Your answer should be the lines below from the one holding "racingFault (q chan kind : Nat)" through the one holding "loopback path). -/", copied exactly and with nothing else.

GIVEN DATA: Begin

-- ==== Sys2Proof/Syntax.lean ====
section
/-! DEFINITION. The commands of the block: one constructor of `Instr` for each row of spec/opcode_table.json, with the
row's operands, and the data a command carries (a descriptor, a cascade frame, a datagram, a unit of the block). -/

namespace Sys2Proof

/-- A 64-byte descriptor: eight 64-bit words (R122). -/
structure Desc where
  w0 : W64
  w1 : W64
  w2 : W64
  w3 : W64
  w4 : W64
  w5 : W64
  w6 : W64
  w7 : W64
deriving DecidableEq, Repr

/-- A payload flit of a cascade frame: 64 bytes as one number's bits, and the poison of its 32 units (R302). -/
structure Flit where
  data : BitVec 512
  psn : BitVec 32
deriving DecidableEq, Repr

/-- A cascade frame: the header flit's eight words (Table 12-2) and its payload flits (R302). -/
structure Frame where
  w0 : W64
  w1 : W64
  w2 : W64
  w3 : W64
  w4 : W64
  w5 : W64
  w6 : W64
  w7 : W64
  payload : List Flit
deriving DecidableEq, Repr

/-- A chain of a core: the block-wide core number c, the top engine, and the quadrant (0 for a chain of whole engines,
4 to 7 for NW, NE, SW, SE as the QUARTER codes of Table 05-6) (R94, R135). -/
structure ChainId where
  core : Nat
  top : Nat
  quarter : Nat
deriving DecidableEq, Repr

/-- A requester role of the dictionary (Table 00-5, R371). -/
inductive Role where
  | m
  | h
  | t
deriving DecidableEq, Repr

/-- A write transaction to one object as its requester sends it: role, source address and port of a datagram (role M),
transaction identity, tenant (role H), and the value bytes (R369, R379). -/
structure Req where
  role : Role
  src : Nat
  sport : Nat
  xid : Nat
  tenant : Nat
  value : List Byte
deriving DecidableEq, Repr

/-- A UDP datagram as it reaches the management port: source and destination address (128 bits), ports, whether the UDP checksum
held, and the payload (R376, R377). -/
structure Datagram where
  src : Nat
  dst : Nat
  sport : Nat
  dport : Nat
  sumOk : Bool
  payload : List Byte
deriving DecidableEq, Repr

/-- A silicon fault met by a running sum: the class of the failing check (0x010 to 0x013), the engine's place in the
chain, the physical row, the block stage, and the error it adds to the checked quantity (R252, R254, R270). -/
structure SumFault where
  cls : Nat
  eng : Nat
  prow : Nat
  stage : Nat
  err : Int
deriving DecidableEq, Repr

/-- The checks of a drain (Table 10-1, R253): the register read, the conversion, and the product step of a fused multiply. -/
inductive ReadPoint where
  | read
  | conv
  | product
deriving DecidableEq, Repr

/-- A fault at a register read: the logical column of a row, the element of a frame or of a range, or for a SAVE the register's key;
the check that it meets (class 0x014 of a read, 0x015 of a conversion), the error it adds to the checked value, and whether the one
retry fails too (Table 10-2, R419). -/
structure ReadFault where
  col : Nat
  pt : ReadPoint
  err : Int
  twice : Bool
deriving DecidableEq, Repr

/-- Work of the block that reads registers: the number of its op or send job, and the faults that the silicon makes in these reads and
conversions. -/
structure Reads where
  id : Nat
  faults : List ReadFault
deriving DecidableEq, Repr

/-- A fault at a register of a tile, by row and logical column, of a snapshot or its restore: the error it adds to the value checked,
and whether the one retry of a read fails too (Table 10-2). -/
structure RegFault where
  row : Nat
  col : Nat
  err : Int
  twice : Bool
deriving DecidableEq, Repr

/-- What a failing deck test localizes to (R275, Table 11-6 DECK_FAIL). -/
inductive DeckScope where
  | column (eng col : Nat)
  | engine (eng : Nat)
  | core
deriving DecidableEq, Repr

/-- A failing core test: its scope, the pattern's ID and, for a transparent march pattern, the (engine, row) register
rows it touched (R287). -/
structure DeckFail where
  scope : DeckScope
  pattern : Nat
  rows : List (Nat × Nat)
deriving DecidableEq, Repr

/-- A failure of the opening deck, on core `core` (R288). -/
structure OpeningFail where
  core : Nat
  fail : DeckFail
deriving DecidableEq, Repr

/-- A unit that can be charged with offences (Table 11-1): engine n, the drain of core c, the spine link leaving core c. -/
inductive HwUnit where
  | engine (n : Nat)
  | drain (c : Nat)
  | link (c : Nat)
deriving DecidableEq, Repr

/-- One line of a memory read with its ECC status (Table 16-3 MR). -/
structure ReadLine where
  data : BitVec 512
  ecc : BitVec 2
deriving DecidableEq, Repr

/-- The commands: one constructor for each row of the table of operations and events. Each constructor's comment names
its row; the rule of the row decides what it does. -/
inductive Instr where
  /-- LOADW (R70). -/
  | loadw (d : Desc)
  /-- STREAM (R134). -/
  | stream (d : Desc)
  /-- PRELOAD (R139). -/
  | preload (d : Desc)
  /-- DRAIN (R140). -/
  | drain (d : Desc)
  /-- SCAN (R137). -/
  | scan (d : Desc)
  /-- MPASS (R172). -/
  | mpass (d : Desc)
  /-- OWNER_XRED (R306). -/
  | ownerXred (d : Desc)
  /-- CONTRIBUTION (R314). -/
  | contribution (d : Desc)
  /-- TRIMMED_LONG_CONTRIBUTION (R233). -/
  | trimmedLongContribution (d : Desc)
  /-- COLLECTION (R314). -/
  | collection (d : Desc)
  /-- RETRACT (R318). -/
  | retract (d : Desc)
  /-- FENCE_ORDER (R142). -/
  | fenceOrder (d : Desc)
  /-- FENCE_EPOCH (R236). -/
  | fenceEpoch (d : Desc)
  /-- FENCE_QUIESCE (R240). -/
  | fenceQuiesce (d : Desc)
  /-- GATE (R221). -/
  | gate (d : Desc)
  /-- COMMIT (R228). -/
  | commit (d : Desc)
  /-- SQUASH (R229). -/
  | squash (d : Desc)
  /-- SAVE (R361). -/
  | save (d : Desc)
  /-- RESTORE (R365). -/
  | restore (d : Desc)
  /-- DICT_READ (R145). -/
  | dictRead (d : Desc)
  /-- DICT_WRITE (R384). -/
  | dictWrite (d : Desc)
  /-- BALLAST (R336). -/
  | ballast (d : Desc)
  /-- RESPONSE_CREDIT (R217): `n` response flits returned on WRK. -/
  | responseCredit (n : BitVec 8)
  /-- OP_START (R197): the accepted op with acceptance number `op`. -/
  | opStart (op : Nat)
  /-- SHADOW_ROW_WRITE (R70): row `row` of engine `eng` of the chain, for the chain's next weight set. -/
  | shadowRowWrite (ch : ChainId) (eng row : Nat)
  /-- SWAP_FRONT (R71): block stage `blk` of engine `eng` of the chain. -/
  | swapFront (ch : ChainId) (eng blk : Nat)
  /-- TOKEN_PRESENT (R107): the chain's next token. -/
  | tokenPresent (ch : ChainId)
  /-- RUNNING_SUM_ADD (R51): the oldest running sum of logical column `col`, term `term`, with the fault it met, if any. -/
  | runningSumAdd (ch : ChainId) (col term : Nat) (fault : Option SumFault)
  /-- LOCAL_RETRY (R270). -/
  | localRetry (ch : ChainId)
  /-- DRAIN_ROW_CONVERT (R152): row `row` of the DRAIN `op`, in the tile of its chain `ci`. -/
  | drainRowConvert (op row ci : Nat) (faults : List ReadFault)
  /-- PRELOAD_ROW_WRITE (R163): row `row` of the PRELOAD `op`. -/
  | preloadRowWrite (op row : Nat)
  /-- SPINE_SEND (R113): row `row`, column `col` of chain `ci` on core `sc` of the spine set of the op `op`, with the faults that its
  register read meets (R254). -/
  | spineSend (op : Reads) (sc ci row col : Nat)
  /-- SPINE_RECEIVE (R113): the oldest trimmed long in flight on the link leaving core `core`; `err` is the error
  pattern that the link adds to its bits (0 for none). -/
  | spineReceive (core : Nat) (err : Nat)
  /-- SPINE_RESEND (R255). -/
  | spineResend (core : Nat)
  /-- SNAPSHOT_TAKE (R223): the snapshot of region `region` of tenant `tenant` on the tile `tile` (a tile handle);
  `bad` lists the faults that its register reads meet. -/
  | snapshotTake (tenant region : Nat) (tile : BitVec 16) (bad : List RegFault)
  /-- SNAPSHOT_RESTORE (R229); `bad` lists the faults that its registers meet. -/
  | snapshotRestore (tenant region : Nat) (tile : BitVec 16) (bad : List RegFault)
  /-- COMMIT_TAKES_EFFECT (R228). -/
  | commitTakesEffect (tenant region : Nat)
  /-- REGION_TTL_EXPIRY (R230). -/
  | regionTtlExpiry (tenant region : Nat)
  /-- REROLL_VERDICT (R285): the rerolled op. -/
  | rerollVerdict (op : Nat)
  /-- OP_DELIVERY (R202), with the faults that the register reads and conversions of a SAVE or an owner op meet (R254). -/
  | opDelivery (op : Reads)
  /-- BALLAST_TOKEN (R335): on the chain, with the logical column and the fault of a sum that fails a check, if any. -/
  | ballastToken (ch : ChainId) (fault : Option (Nat × SumFault))
  /-- BALLAST_HOLD_EXPIRY (R334). -/
  | ballastHoldExpiry (core : Nat)
  /-- FORECAST_LEAD_EXPIRY (R332). -/
  | forecastLeadExpiry
  /-- SIDEREAL_COUNTER_ADVANCE (R192). -/
  | siderealCounterAdvance
  /-- STROBE_LOST (R408). -/
  | strobeLost
  /-- STROBE_RESTORED (R408). -/
  | strobeRestored
  /-- PROMISE_FLOOR_EVALUATION (R208). -/
  | promiseFloorEvaluation
  /-- VT (R339): the fields of Table 13-3. -/
  | vt (core : BitVec 6) (mv : BitVec 12) (tj : BitVec 8) (rail env : BitVec 2)
  /-- STEPDN (R342). -/
  | stepdn (env : BitVec 2) (cap : BitVec 12) (force : Bool)
  /-- DENY (R341): the TYPE refused (0x3 or 0x6) and the core of a VOFS. -/
  | deny (type : BitVec 4) (core : BitVec 6)
  /-- EXCURSION (R339): the island of the core. -/
  | excursion (core : Nat)
  /-- EXCURSION_END (R339). -/
  | excursionEnd
  /-- STEP_UP_TIMEOUT (R341). -/
  | stepUpTimeout
  /-- ENVELOPE_STEP_UP_REQUEST (R341). -/
  | envelopeStepUpRequest (r : Req)
  /-- ENVELOPE_STEP_DOWN_REQUEST (R342). -/
  | envelopeStepDownRequest (r : Req)
  /-- COOLING_CLASS (R340). -/
  | coolingClass (r : Req)
  /-- POWER_CAP (R344). -/
  | powerCap (r : Req)
  /-- PENDING_MARGIN_STEP (R214). -/
  | pendingMarginStep (core : Nat) (r : Req)
  /-- MARGIN_STEP_IN_FORCE (R209). -/
  | marginStepInForce (core : Nat) (r : Req)
  /-- PENDING_BYPASS_MAP (R84): engine n. -/
  | pendingBypassMap (n : Nat) (r : Req)
  /-- BYPASS_MAP_APPLY (R84): engine n. -/
  | bypassMapApply (n : Nat)
  /-- TENANT_STATE (R356). -/
  | tenantState (t : Nat) (r : Req)
  /-- TENANT_RELEASE (R356). -/
  | tenantRelease (t : Nat)
  /-- CORE_OWNER (R358). -/
  | coreOwner (core : Nat) (r : Req)
  /-- QUADRANT_OWNERS (R357): engine n. -/
  | quadrantOwners (n : Nat) (r : Req)
  /-- BUFFER_RANGE (R359): subindex `sub` (2cl base, 2cl + 1 length) of tenant t. -/
  | bufferRange (t sub : Nat) (r : Req)
  /-- CORE_MOVE_COMPLETE (R358). -/
  | coreMoveComplete (core : Nat)
  /-- DEBUG_MODE (R366). -/
  | debugMode (r : Req)
  /-- DEBUG_EXPIRY (R366). -/
  | debugExpiry
  /-- TRANSFER_OPEN (R355). -/
  | transferOpen (r : Req)
  /-- TRANSFER_CHUNK (R355). -/
  | transferChunk (r : Req)
  /-- TRANSFER_VERIFY (R352). -/
  | transferVerify (r : Req)
  /-- GFW_ACTIVATE (R353). -/
  | gfwActivate (r : Req)
  /-- GFW_HEARTBEAT (R349). -/
  | gfwHeartbeat
  /-- GFW_HEARTBEAT_TIMEOUT (R349). -/
  | gfwHeartbeatTimeout
  /-- FLASH_COMMIT (R373): the object's key 256 * index + subindex, and whether the flash took it. -/
  | flashCommit (key : Nat) (ok : Bool)
  /-- COLD_RESET_REQUEST (R410). -/
  | coldResetRequest (r : Req)
  /-- WARM_RESET_REQUEST (R410). -/
  | warmResetRequest (r : Req)
  /-- WARM_RESET (R410). -/
  | warmReset
  /-- POWER_GOOD (R411): with the failures that the opening deck finds. -/
  | powerGood (deck : List OpeningFail)
  /-- POWER_GOOD_LOSS (R402). -/
  | powerGoodLoss
  /-- ADMISSION_OPEN (R411). -/
  | admissionOpen
  /-- PORT_RESET (R410): port index q. -/
  | portReset (q : Nat) (r : Req)
  /-- QUARANTINE_HOLD_EXPIRY (R401). -/
  | quarantineHoldExpiry (q : Nat)
  /-- LIVE_RISE (R404). -/
  | liveRise (q : Nat)
  /-- LIVE_LOSS (R400). -/
  | liveLoss (q : Nat)
  /-- CAP (R404): the partner's link word. -/
  | cap (q : Nat) (w : W64)
  /-- CAPSEL (R404). -/
  | capsel (q : Nat) (w : W64)
  /-- DOWN (R406). -/
  | down (q : Nat) (w : W64)
  /-- EXCHANGE_TIMEOUT (R404). -/
  | exchangeTimeout (q : Nat)
  /-- RACING_FAULT (R401): port, channel code, kind 0x1 to 0x5. -/
  | racingFault (q chan kind : Nat)
  /-- SILENCE_BOUND_EXPIRY (R400): port, channel code, kind 0x6 to 0x8 or 0xA. -/
  | silenceBoundExpiry (q chan kind : Nat)
  /-- CREDIT_BOUND_EXPIRY (R400): port and channel code. -/
  | creditBoundExpiry (q chan : Nat)
  /-- CREDIT_RETURN (R215): `n` flits on channel `chan` of port q. -/
  | creditReturn (q chan : Nat) (n : BitVec 8)
  /-- MEMORY_READ_LINES (R250): port, request TAG, the lines. -/
  | memoryReadLines (q tag : Nat) (lines : List ReadLine)
  /-- FRAME_SEND (R302): the next frame of the send job `job`, with the faults that the register reads of its source meet (R254). -/
  | frameSend (job : Reads)
  /-- DATA (R309): a frame received on port q (0xFE for the loopback path). -/
  | data (q : Nat) (f : Frame)
  /-- END (R311). -/
  | end_ (q : Nat) (f : Frame)
  /-- ACK (R316). -/
  | ack (q : Nat) (f : Frame)
  /-- RESEND (R305). -/
  | resend (q : Nat) (f : Frame)
  /-- RESULT (R314). -/
  | result (q : Nat) (f : Frame)
  /-- COLLECT (R313). -/
  | collect (q : Nat) (f : Frame)
  /-- COMMIT_NOTICE (R317). -/
  | commitNotice (q : Nat) (f : Frame)
  /-- REVOKE (R323). -/
  | revoke (q : Nat) (f : Frame)
  /-- ABORT (R322). -/
  | abort (q : Nat) (f : Frame)
  /-- CLAIM (R298). -/
  | claim (q : Nat) (f : Frame)
  /-- CLAIMREPLY (R300). -/
  | claimreply (q : Nat) (f : Frame)
  /-- ELECTED (R298). -/
  | elected (q : Nat) (f : Frame)
  /-- ALLOT (R301). -/
  | allot (q : Nat) (f : Frame)
  /-- CLAIM_RETRY (R298): group slot g. -/
  | claimRetry (g : Nat)
  /-- RANGE_TIMEOUT (R322): the range (GROUP, BUCKET, EOFF). -/
  | rangeTimeout (group bucket eoff : Nat)
  /-- BEACON_PERIOD (R405). -/
  | beaconPeriod
  /-- BEACON (R405). -/
  | beacon (q : Nat) (w : W64)
  /-- MEMBER_LOST (R405): group slot and position. -/
  | memberLost (g pos : Nat)
  /-- WRITE (R379). -/
  | write (dg : Datagram)
  /-- EVACK (R387). -/
  | evack (dg : Datagram)
  /-- EVENT_SEND (R385). -/
  | eventSend
  /-- EVENT_RETRY (R385): the XID of the EVENT or NOTICE. -/
  | eventRetry (xid : Nat)
  /-- COALESCING_INTERVAL_EXPIRY (R264): the place of the key in the table of open keys. -/
  | coalescingIntervalExpiry (k : Nat)
  /-- NEIGHBOUR_SOLICITATION (R376): source address and target address. -/
  | neighbourSolicitation (src target : Nat)
  /-- ECHO_REQUEST (R376): source, destination, identifier, sequence, data. -/
  | echoRequest (src dst ident seq : Nat) (data : List Byte)
  /-- DRAIN_REQUEST (R171): a write to the request slot of the requester's role. -/
  | drainRequest (r : Req)
  /-- DICTIONARY_DRAIN (R170): the slot of a role; the register reads that fail their retry. -/
  | dictionaryDrain (role : Role) (faults : List ReadFault)
  /-- DECK_ROTATION (R286). -/
  | deckRotation
  /-- CORE_TEST_START (R286). -/
  | coreTestStart (core : Nat)
  /-- CORE_TEST_END (R275): the outcome. -/
  | coreTestEnd (core : Nat) (res : Option DeckFail)
  /-- DECK_PAUSE (R286). -/
  | deckPause (r : Req)
  /-- RELEASE_REQUEST (R279). -/
  | releaseRequest (r : Req)
  /-- QUARANTINE (R277). -/
  | quarantine (u : HwUnit)
  /-- OFFENCE_DECAY (R276). -/
  | offenceDecay (u : HwUnit)
  /-- SWEEP_REQUEST (R291): ageing unit u. -/
  | sweepRequest (u : Nat) (r : Req)
  /-- AGEING_SWEEP (R291): unit u and the first failing setting, if any. -/
  | ageingSweep (u : Nat) (f : Option (BitVec 4))
  /-- UNLISTED_OP_DESCRIPTOR (R150). -/
  | unlistedOpDescriptor (d : Desc)
  /-- BAD_MESSAGE (R337): the message as received on the power port. -/
  | badMessage (w : W64)
  /-- RESERVED_FRAME_TYPE (R303). -/
  | reservedFrameType (q : Nat) (f : Frame)
deriving DecidableEq, Repr

end Sys2Proof
end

GIVEN DATA: End

### YOUR RESPONSE
  | racingFault (q chan kind : Nat)
  /-- SILENCE_BOUND_EXPIRY (R400): port, channel code, kind 0x6 to 0x8 or 0xA. -/
  | silenceBoundExpiry (q chan kind : Nat)
  /-- CREDIT_BOUND_EXPIRY (R400): port and channel code. -/
  | creditBoundExpiry (q chan : Nat)
  /-- CREDIT_RETURN (R215): `n` flits on channel `chan` of port q. -/
  | creditReturn (q chan : Nat) (n : BitVec 8)
  /-- MEMORY_READ_LINES (R250): port, request TAG, the lines. -/
  | memoryReadLines (q tag : Nat) (lines : List ReadLine)
  /-- FRAME_SEND (R302): the next frame of the send job `job`, with the faults that the register reads of its source meet (R254). -/
  | frameSend (job : Reads)
  /-- DATA (R309): a frame received on port q (0xFE for the loopback path). -/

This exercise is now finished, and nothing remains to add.